The first record has that vibe going on for sure. I used to live next to Marky, so he would come over and we’d write songs. Marky is a true character, a lovely guy, and he’d always have crazy stories to tell about the night before, some wild party or crazy situation and those narratives became the basis of the songs. Later, our friend Mark, who played in Chixdiggit, joined The Gold and he’s a perfect match because he’s always at the parties with Marky, Oky and I, and just recently our friend David joined the group on bass, another staple to the Malasaña rock & roll scene. And he’s got a lot of tattoos. Haha!
Pop Punk? Power Pop? Punk? What’s your feeling about genres?
It’s really impossible to escape having your music not be labeled or associated with a genre. And those artists whose music defies or bends genres to the extreme are often creating art from outside of the realm of pop or ‘“popular” music. I’ve always been a fan of music that has an element of “pop” to it—not so much “stylistically,” but more based on “accessibility.” Especially in this day and age with algorithms and streaming music services, a genre tag can help expose your music to many new ears.

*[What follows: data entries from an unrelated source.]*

-- ==== Sys2Proof/Machine/Encoder.lean ====
section
/-! DEFINITION. The frame encoder: one wire frame (spec/41_encoder.md R78), the fragmentation splitter (R81), the
terminator sentinel (R82) and the command ENC (R83). -/

namespace Sys2Proof.Machine

/-- Bytes 0 .. 2+length of a frame: what its checksum covers (spec/41_encoder.md R78). -/
def frameHead (version : Bit) (f : FrameFlags) (id : Byte) (payload : List Byte) : List Byte :=
  headerByte version f :: id :: BitVec.ofNat 8 payload.length :: payload

/-- The two checksum bytes of the bytes before them, low byte first (spec/20_memory.md R39). -/
def checksumBytes (p : CrcParams) (bytes : List Byte) : List Byte :=
  [lowByte (checksum p bytes), highByte (checksum p bytes)]

/-- wire_frame(v, f, id, payload) (spec/41_encoder.md R78). -/
def wireFrame (p : CrcParams) (version : Bit) (f : FrameFlags) (id : Byte) (payload : List Byte) : List Byte :=
  frameHead version f id payload ++ checksumBytes p (frameHead version f id payload)

/-- One chunk (flags, start, size) of the splitter (spec/41_encoder.md R81). -/
structure Chunk where
  flags : FrameFlags
  start : Nat
  size : Nat
deriving DecidableEq, Repr

/-- K = ceil(L / M), the number of non-terminal fragments (spec/41_encoder.md R81). -/
def fragmentCount (c : Config) (len : Nat) : Nat := (len + c.maxPayload - 1) / c.maxPayload

/-- Fragment i of the fragmented branch: (base | 0x10, i*M, min(M, L - i*M)) (spec/41_encoder.md R81). -/
def fragment (c : Config) (len : Nat) (base : FrameFlags) (i : Nat) : Chunk :=
  { flags := withPartial base, start := i * c.maxPayload, size := min c.maxPayload (len - i * c.maxPayload) }

/-- The fragmentation splitter; `none` is FragmentLimitExceeded (spec/41_encoder.md R81). -/
def split (c : Config) (len : Nat) (base : FrameFlags) : Option (List Chunk) :=
  if len < c.maxPayload then some [{ flags := base, start := 0, size := len }]
  else if fragmentCount c len > c.maxFragments then none
  else some ((List.range (fragmentCount c len)).map (fragment c len base))

/-- The terminator sentinel: after the fragmented branch, and unless the fragments carry the FINISH tag, one
empty frame whose flags come from the last fragment's (spec/41_encoder.md R82). -/
def sentinel (c : Config) (len : Nat) (base : FrameFlags) : List Chunk :=
  if len < c.maxPayload then []
  else if flagsTag (withPartial base) = tagFinish then []
  else [{ flags := sentinelFlags (withPartial base), start := 0, size := 0 }]

/-- The wire bytes of one chunk of the input: id 0x00, version CFG.VERSION (spec/41_encoder.md R83). -/
def chunkFrame (s : State) (ch : Chunk) : List Byte :=
  wireFrame s.cfg.crc s.cfgVersion ch.flags 0x00#8 (s.inBuf.load ch.start ch.size)

/-- ENC tag[, ACK][, PARTIAL] (spec/41_encoder.md R83). Every error is found before a byte of OUT_BUF is written;
the frames stand back to back from index 0 (R79). -/
def execEnc (tag : BitVec 3) (ack part : Bool) (s : State) : Result :=
  if !inputFits s then raise .invalidArgument .none (s.setEncResult .zero)
  else if !tagNamed tag then raise .unsupportedType .none (s.setEncResult .zero)
  else
    match split s.cfg (inputLen s) (baseFlags tag ack part) with
    | none => raise .fragmentLimitExceeded .none (s.setEncResult .zero)
    | some chunks =>
      let frames := chunks ++ sentinel s.cfg (inputLen s) (baseFlags tag ack part)
      let bytes := frames.flatMap (chunkFrame s)
      finish ((s.setOutBuf (Memory.storeBytes s.cfg.outSize s.outBuf 0 bytes)).setEncResult
        { frameCount := BitVec.ofNat 8 frames.length, outLen := BitVec.ofNat 16 bytes.length })

end Sys2Proof.Machine
end

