-- ==== Sys2Proof/Machine/Control.lean ====
section
/-! DEFINITION. NOP (spec/44_control.md R114) and the effect of a word that selects no command (R115). -/

namespace Sys2Proof.Machine

/-- NOP (spec/44_control.md R114). -/
def execNop (s : State) : Result := finish s

/-- IllegalCommand: the effect of every word that decodes to no command (spec/44_control.md R115). -/
def illegalCommand (s : State) : Result := raise .illegalCommand .none s

end Sys2Proof.Machine
end

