-- ==== Sys2Proof/Laws/Codec.lean ====
section
/-! SUPPORT. The fields of a command word built by `commandWord`, and the range of the decoder's operands. -/

namespace Sys2Proof

variable (part ack : Bool) (tag : BitVec 3) (idx imm8 op : Byte)

@[simp] theorem opField_commandWord : opField (commandWord part ack tag idx imm8 op) = op := by
  unfold opField commandWord; ext i hi; simp; grind

@[simp] theorem imm8Field_commandWord : imm8Field (commandWord part ack tag idx imm8 op) = imm8 := by
  unfold imm8Field commandWord; ext i hi; simp; grind

@[simp] theorem idxField_commandWord : idxField (commandWord part ack tag idx imm8 op) = idx := by
  unfold idxField commandWord; ext i hi; simp; grind

@[simp] theorem tagField_commandWord : tagField (commandWord part ack tag idx imm8 op) = tag := by
  unfold tagField commandWord; ext i hi; simp; grind

@[simp] theorem ackField_commandWord : ackField (commandWord part ack tag idx imm8 op) = ack := by
  simp only [ackField, commandWord, BitVec.getLsbD_append, BitVec.getLsbD_ofBool]; simp

@[simp] theorem partField_commandWord : partField (commandWord part ack tag idx imm8 op) = part := by
  simp only [partField, commandWord, BitVec.getLsbD_append, BitVec.getLsbD_ofBool]; simp

@[simp] theorem rsvField_commandWord : rsvField (commandWord part ack tag idx imm8 op) = 0#3 := by
  unfold rsvField commandWord; ext i hi; simp; grind

/-- A word whose RSV bits are 0 decodes by its OP alone. -/
theorem decode_of_rsv_zero {w : Word} (h : rsvField w = 0#3) : decode w = decodeOp (opField w) w := by
  simp [decode, h]

/-- The mask of spec/30_encoding.md R55 keeps OP. -/
theorem opField_and_rowMask (w : Word) : opField (w &&& rowMask) = opField w := by
  unfold opField rowMask; ext i hi; interval_cases i <;> simp

/-- The mask of spec/30_encoding.md R55 keeps RSV. -/
theorem rsvField_and_rowMask (w : Word) : rsvField (w &&& rowMask) = rsvField w := by
  unfold rsvField rowMask; ext i hi; interval_cases i <;> simp

/-- A word whose masked bits are `m`, RSV among them 0, decodes by the OP of `m`. -/
theorem decode_of_masked {w m : Word} (h : w &&& rowMask = m) (hm : rsvField m = 0#3) :
    decode w = decodeOp (opField m) w := by
  rw [← h, rsvField_and_rowMask] at hm
  rw [decode_of_rsv_zero hm, ← h, opField_and_rowMask]

/-- The frame index the decoder reads is a byte. -/
theorem idxField_lt (w : Word) : (idxField w).toNat < 256 := (idxField w).isLt

end Sys2Proof
end

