/-! What DEC leaves unchanged (spec/42_decoder.md R89). -/

/-- The payload of a decoded frame is as long as its length byte says. -/
theorem length_payload_of_decodeFrame_ok {c : Config} {n : Nat} {m : Memory} {fr : Frame}
    (h : decodeFrame c n m = .ok fr) : fr.payload.length = fr.length.toNat := by
  obtain ⟨-, -, -, -, -, -, hpl, -⟩ := decodeFrame_ok h
  rw [hpl, length_load]

/-- Settles O45 by the three ways DEC can end: the errors store nothing, and a success stores its payload alone. -/
theorem decFrame : Obligations.DecFrame := by
  intro s t h
  refine ⟨exec_dec_frame h, ?_⟩
  obtain ⟨-, rfl⟩ | ⟨-, r, -, rfl⟩ | ⟨-, fr, hdec, rfl⟩ := execDec_cases h
  · exact ⟨fun _ _ => rfl, fun _ => ⟨rfl, rfl, rfl⟩, fun _ => ⟨rfl, rfl, rfl⟩⟩
  · exact ⟨fun _ _ => rfl, fun _ => ⟨rfl, rfl, rfl⟩, fun _ => ⟨rfl, rfl, rfl⟩⟩
  · exact ⟨fun a ha => read_decBuf_holdFrame_of_le ((length_payload_of_decodeFrame_ok hdec).trans_le ha),
      fun herr => absurd rfl herr, fun _ => by simp⟩

/-! What DEC depends on (spec/42_decoder.md R88). -/

/-- Settles O46: the raw frames decode alike, and so DEC ends alike. -/
theorem decIsAPureFunctionOfItsInput : Obligations.DecIsAPureFunctionOfItsInput := by
  intro s t s' t' hcfg hlen hbytes hws hwt hs ht
  have hn : inputLen s = inputLen t := congrArg BitVec.toNat hlen
  have hdec : decodeFrame s.cfg (inputLen s) s.inBuf = decodeFrame t.cfg (inputLen t) t.inBuf := by
    rw [← hcfg, ← hn]
    exact decodeFrame_congr hbytes
  obtain ⟨hbig, rfl⟩ | ⟨hfits, r, hr, rfl⟩ | ⟨hfits, fr, hfr, rfl⟩ := execDec_cases hs
  · rw [hcfg, hn] at hbig
    obtain rfl := Host.Outcome.next.inj ((exec_dec_of_inSize_lt hbig).symm.trans ht)
    exact ⟨rfl, rfl, rfl, fun i hi => absurd hi (Nat.not_lt_zero i)⟩
  · rw [hcfg, hn] at hfits
    obtain rfl := Host.Outcome.next.inj ((exec_dec_of_error hfits (hdec.symm.trans hr)).symm.trans ht)
    exact ⟨rfl, rfl, rfl, fun i hi => absurd hi (Nat.not_lt_zero i)⟩
  · have hpl := length_payload_of_decodeFrame_ok hfr
    obtain ⟨-, hsize, -⟩ := decodeFrame_ok hfr
    rw [← hpl] at hsize
    rw [hcfg, hn] at hfits
    obtain rfl := Host.Outcome.next.inj ((exec_dec_of_ok hfits (hdec.symm.trans hfr)).symm.trans ht)
    refine ⟨rfl, rfl, rfl, fun i hi => ?_⟩
    have hi' : i < fr.payload.length := hi.trans_eq hpl.symm
    exact (read_decBuf_holdFrame hws hsize hi').trans (read_decBuf_holdFrame hwt (hcfg ▸ hsize) hi').symm

/-! The raw frames that DEC accepts (spec/42_decoder.md R90, spec/41_encoder.md R78). -/

/-- A raw frame is its three header bytes, its payload and its two checksum bytes. -/
theorem load_add_five (m : Memory) (len : Nat) : load m 0 (len + 5) =
    (read m 0 :: read m 1 :: read m 2 :: load m 3 len) ++ [read m (len + 5 - 2), read m (len + 5 - 1)] := by
  rw [show len + 5 = 3 + len + 2 by omega, load_add, load_add]
  simp [load_succ]

/-- A raw frame that decodes is the wire frame of its parts. -/
theorem load_of_decodeFrame_ok {c : Config} {n : Nat} {m : Memory} {fr : Frame} (h : decodeFrame c n m = .ok fr) :
    load m 0 n = wireFrame c.crc fr.version fr.flags fr.id fr.payload := by
  have hpl := length_payload_of_decodeFrame_ok h
  obtain ⟨rfl, -, -, hlen, hid, hhead, hpayload, hrx, hbytes, hcc⟩ := decodeFrame_ok h
  have hparts : frameHead fr.version fr.flags fr.id fr.payload =
      read m 0 :: read m 1 :: read m 2 :: load m 3 fr.length.toNat := by
    rw [frameHead, hhead, hid, hpl, BitVec.ofNat_toNat, BitVec.setWidth_eq, ← hlen, hpayload]
  rw [load_add_five, wireFrame, checksumBytes, ← hcc, ← hrx, hbytes, lowByte_halfOfBytes, highByte_halfOfBytes, hparts]

theorem wireFrameOk_of_decodeFrame_ok {c : Config} {n : Nat} {m : Memory} {fr : Frame} (h : decodeFrame c n m = .ok fr) :
    WireFrameOk c (load m 0 n) := by
  have hpl := length_payload_of_decodeFrame_ok h
  obtain ⟨-, hsize, hvalid, -⟩ := decodeFrame_ok h
  exact ⟨_, _, _, _, hpl.trans_le hsize, hvalid, load_of_decodeFrame_ok h⟩

/-- Settles O47: what decodes is the wire frame of its parts, and a wire frame passes every check. -/
theorem decAcceptsExactlyTheWireFrames : Obligations.DecAcceptsExactlyTheWireFrames := by
  intro s t hl h
  refine ⟨fun hok => ?_, fun ⟨_, v, f, id, pl, hpl, hvalid, hbytes⟩ => ?_⟩
  · obtain ⟨hn, fr, hdec⟩ := decodeFrame_ok_of_exec_dec h hok
    exact ⟨hn, wireFrameOk_of_decodeFrame_ok hdec⟩
  · have hin : HoldsInput s (wireFrame s.cfg.crc v f id pl) := by
      have hlen := congrArg List.length hbytes
      rw [length_load] at hlen
      exact ⟨hlen, hlen ▸ hbytes⟩
    obtain rfl := Host.Outcome.next.inj ((exec_dec_of_wireFrame hl hpl hvalid hin).symm.trans h)
    rfl
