-- ==== Sys2Proof/Syntax.lean ====
section
/-! DEFINITION. The one instruction type of the model: a constructor for each row of the opcode table.

Rows with a word carry the word's fields as natural numbers, named as the table names them (checked by
`WellFormed`). Rows without a word are the part's other steps (95_what_each_step_holds): their arguments say
which unit acts, and what the outside world supplies. -/

namespace Sys2Proof

/-- A thread of the package: its block's number in the model, its bundle index and its home lane (R26). -/
structure TRef where
  blk : Nat
  bun : Nat
  lane : Nat
  deriving DecidableEq, Repr

/-- An engine of R428: a sub-core's matrix engine, a core's copy or fabric engine, a die's Quay, or the scrub
engine. Cores carry physical numbers, 64 on each die. -/
inductive EngId where
  | matrix (core sub : Nat)
  | copy (core : Nat)
  | fabric (core : Nat)
  | quay (die : Nat)
  | scrub
  deriving DecidableEq, Repr

/-- A cache of R189: a core's L1, or a die's far partition. -/
inductive CacheId where
  | l1 (core : Nat)
  | far (die : Nat)
  deriving DecidableEq, Repr

/-- A unit that receives shoot-downs (R364): a core with its engines, or a die's Quay. -/
inductive UnitId where
  | core (core : Nat)
  | quay (die : Nat)
  deriving DecidableEq, Repr

/-- The device registers whose write has no behaviour of its own (R297, R298, R326). `ring` 0 is the physical
function's control page; `hdm` commits a decoder of a CXL logical device (R393). -/
inductive DevReg where
  | qbase (vd q : Nat)
  | qctl (vd q : Nat)
  | crbase (ring : Nat)
  | fqbase (ring : Nat)
  | crctl (ring : Nat)
  | fqctl (ring : Nat)
  | readOnly (ring off : Nat)
  | hdm (ep k base blocks vd gblk : Nat)
  deriving DecidableEq, Repr

/-- What comes back for a request that the device issued on a host port (R205, R367, R380). -/
inductive CplBody where
  | data (bytes : List Byte)
  | unsupported
  | abort
  deriving DecidableEq, Repr

/-- A completion (R379, R380): whether it travels as a TLP of its request's stream, and then the key set that its K bit names, and
whether its MAC passes. -/
structure Completion where
  body : CplBody
  ide : Bool := false
  set : Nat := 0
  macOk : Bool := true
  deriving DecidableEq, Repr

/-- The IDE part of a received TLP (R379, R380): its stream, the key set that its K bit names, and whether its MAC passes. -/
structure IdeMark where
  stream : Nat
  set : Nat := 0
  macOk : Bool := true
  deriving DecidableEq, Repr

I really don’t have a problem with any genre, or what genres people associate with my music. I do think it’s up to the listener. A lot of music fans won’t touch a record if it’s deemed by critics as “power pop” or (vice versa) “pop punk,” which for me is more matter of small-mindedness than anything else. A good song is a good song.
What are you listening to these days?
Lately I’ve been getting back into my love for early Ska and rocksteady music. Reggae too. The latest record from The Strokes is really great. Also the latest from the Italian glam rock band Faz Waltz. I really dug the new tune from The Rolling Stones, “Living In a Ghost Town.” It definitely hit the spot considering that for over two months I was living in a real ghost town — Madrid — due to COVID-19. Been listening to a lot of Serge Gainsbourg, and even some early 90’s techno music from Detroit. A mix of everything. I also like the latest stuff Billie Joe Armstrong has been doing with his cover songs, and the last Green Day record is really great.
What music are you working on right now?
I just finished up a brand new record that will be out on Wicked Cool Records this fall. It’s called After Party, and it’s 12 new songs that I co-wrote with my friend Wyatt Funderburk, who also produced the record. We also got the guys from the band that I had back in the States before moving to Spain on the record. So it’s a reunion album of sorts. Kris Rodgers is back on the keys and backing vocals, Geoff from The Connection on guitar, and Craig Sala on drums. After two records with The Kurt Baker Combo, I wanted to change things up, and I was itching to get back to work with my old mates and create something akin to the records we did like Brand New Beat and Play It Cool.
In my opinion, this record tops anything I’ve done previously and I’m very very excited to release it, and—when things are safe again—to tour, play shows, and bring these new tunes to the people. So, since we started writing and recording the record last fall, I’ve been consumed with that, but now the record is being mastered. During the quarantine, I’ve been doing some writing for other groups, and that’s something I’d like to explore more. I love writing songs and making demos, and it’s not only an honor to work with other groups, but it’s a lot of fun to collaborate. If anybody has a case of writer’s block and would like some help, give me a call and we’ll make a fun tune.